Answer:
121.76 °C
Step-by-step explanation:
Data Given:
Boiling point of water = 100.0°C
Kb (boiling point constant = 0.512°C/m
Concentration of the Mg₃(PO₄)₂ = 8.5 m
Solution:
Formula Used to find out boiling point
ΔTb = m.Kb.i . . . . . . (1)
where
ΔTb = boiling point elevation
m = concentration of solution
kb = molal boiling point elevation constant
i = Van't Hoff factor
Van't Hoff factor : It is the number of ions of ionic compound in the solution produced by it when it dissolve in solvent.

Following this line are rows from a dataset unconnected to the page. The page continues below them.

/-- What is re-read (R264): relations on record, and edges with a word in flight. -/
def State.rereads (s : State) (c : Nat) : List Rel :=
  (s.clusterRels c).filter (fun r => (s.cluster c).failing.any (fun f => f.rel == r) || (match r with
    | .flight p sd e => s.edgeOpen p sd e
    | _ => false))

/-- BOOK_REREAD (R264). -/
def execBookReread (c : Nat) (s : State) : Out :=
  attempt (if s.serving ∧ c < 8 ∧ s.auditsRun ∧ !(s.rereads c).isEmpty then some (s.lookAt c (s.rereads c)) else none) s

/-! ## The fault (R265) -/

/-- Epochs end with a fault that has its own Blotter entry. -/
def State.endAll (s : State) (es : List B32) : State := es.foldl (fun s e => (s.noteEpoch e).endCause e 1) s

/-- Admission to a pipeline stops. DESIGN CHOICE (log entry 143): QCX_PIPE_STAT_p.bound stays 1 meanwhile, since the
binding stands. -/
def State.holdPipe (s : State) (p : Nat) : State := s.setPipe p { s.pipe p with held := true }

/-- The oldest of a list of epochs, 0 where there is none. -/
def oldestOf (es : List B32) : B32 := ((oldest (es.map (fun e => (⟨0, false, e⟩ : Resident)))).map (·.epoch)).getD 0

/-- A book imbalance: 0x0B04 is raised, the fault is recorded and reported, the epochs resident at the failing end end
(R265, R267), and admission to the pipelines at that end stops and their epochs are withdrawn (R518). DESIGN CHOICE (log
entry 143): for a relation that is no edge's, 0x0B04 has the pipeline of the oldest resident epoch, 0 where there is none,
and with no resident epoch its epoch field is 0. -/
def State.imbalance (s : State) (r : Rel) : State :=
  let es := s.relEpochs r
  let ps := s.relPipes r
  let o := oldestOf es
  let pipe := match s.relEnd r with
    | some x => x.1
    | none => ((s.epochRec o).map (·.pipe)).getD 0
  let param := mkParam [(0, pipe), (8, r.quantity), (16, r.edge), (24, s.relTile r), (32, o.toNat)]
  let ep := if es.isEmpty then none else some (o, ((s.epochRec o).map (·.pipe)).getD pipe)
  let s := s.raise 0x0B04 param
  let all := es ++ (s.epochsOf ps).filter (fun e => !(es.contains e))
  let s := s.fault { mkFault 3 1 (s.relTile r) param with epoch := ep }
  ps.foldl (fun s p => s.holdPipe p) (s.endAll all)

/-- A relation on record that has failed for 10 µs and has raised no fault yet. -/
def State.dueRel (s : State) (c : Nat) : Option Found :=
  (s.cluster c).failing.find? (fun f => f.raised.isNone && !(s.leftOut f.rel) && s.relFails f.rel &&
    decide (f.at_ + usTicks 10 ≤ s.elapsed.toNat))

/-- BOOK_IMBALANCE (R265). -/
def execBookImbalance (c : Nat) (s : State) : Out :=
  attempt (if s.serving ∧ c < 8 ∧ s.auditsRun then
    (s.dueRel c).map (fun f =>
      (s.setCluster c { s.cluster c with failing := (s.cluster c).failing.map (fun x =>
        if x.rel = f.rel then { x with raised := some (s.elapsed.toNat, s.safety.nextSeq) } else x) }).imbalance f.rel)
    else none) s

/-! ## The restoration (R518) -/

/-- Both ends of an edge in the balanced state: H = S at the producer, zero elsewhere. A SOURCE slot that
holds an item not yet admitted stays filled (log entry 45). -/
def Book.restore (b : Book) (now : Nat) : Book :=
  ⟨b.prod.map (fun x => match x with | .filling => .filling | _ => .held), b.cons.map (fun _ => .empty), 0, 0, 0, 0, now, none⟩

/-- Slices that the folios on a tile need (R548). -/
def State.neededSlices (s : State) (t : Nat) : Nat :=
  (s.hosts t).foldl (fun m h => match (s.pipe h.1).stage h.2.2 with
    | some st => m ||| st.slices
    | none => m) 0

/-- TIL_INK_PWR.on written by the control core: bits that rise power their slice up. -/
def State.setSlices (s : State) (t on : Nat) : State :=
  (upTo 8).foldl (fun s sl =>
    if on.testBit sl then (if s.bit (kTil t 0x208) sl then s else s.sliceUp t sl)
    else s.setBit (kTil t 0x208) sl false) s

/-- The other end of an edge to a peer device is restored by that device's control core (log entry 113). -/
def State.restoreFar (s : State) (pipe : Nat) (side : Bool) (e : Nat) : State :=
  let p := s.pipe pipe
  match p.edge e with
  | some x =>
    ([s.stageDev p x.producer, s.stageDev p x.consumer].filter (· != s.boot.dev)).foldl (fun (s : State) d =>
      s.sendCtrl (clusterCode 0) d ctrlBookRestore (natToBytes pipe 1 ++ natToBytes (b2n side) 1 ++ natToBytes e 6)) s
  | none => s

Van't Hoff factor for Mg₃(PO₄)₂:
Assuming ideal Van't Hoff factor Look for ionization of Mg₃(PO₄)₂ in solution
Mg₃(PO₄)₂ ------> 3 Mg²⁺ + 2 PO₄³⁻
From above equation it is clear that it give total 5 ions in solution form upon dissolving i.e. 3 Mg²⁺ ions and 2 PO₄³⁻ ions.
So,
Van't Hoff factor = 5
Now
As,
ΔTb = boiling point of solution - boiling point of water
So,
we can write equation 1 as under
Tb (Solution) -Tb (water) = m.Kb.i
As we have to find out boiling point so rearrange the above equation
Tb (Solution) = (m . Kb . i)+ Tb (water) . . . . . . . (2)
Put values in Equation 2
Tb (Solution) = (8.5 m x 0.512°C/m x 5) + 100.0°C
Tb (Solution) = 21.76 °C + 100.0°C
Tb (Solution) = 121.76°C
so the boiling point of 8.5m Mg₃(PO₄)₂ solution = 121.76 °C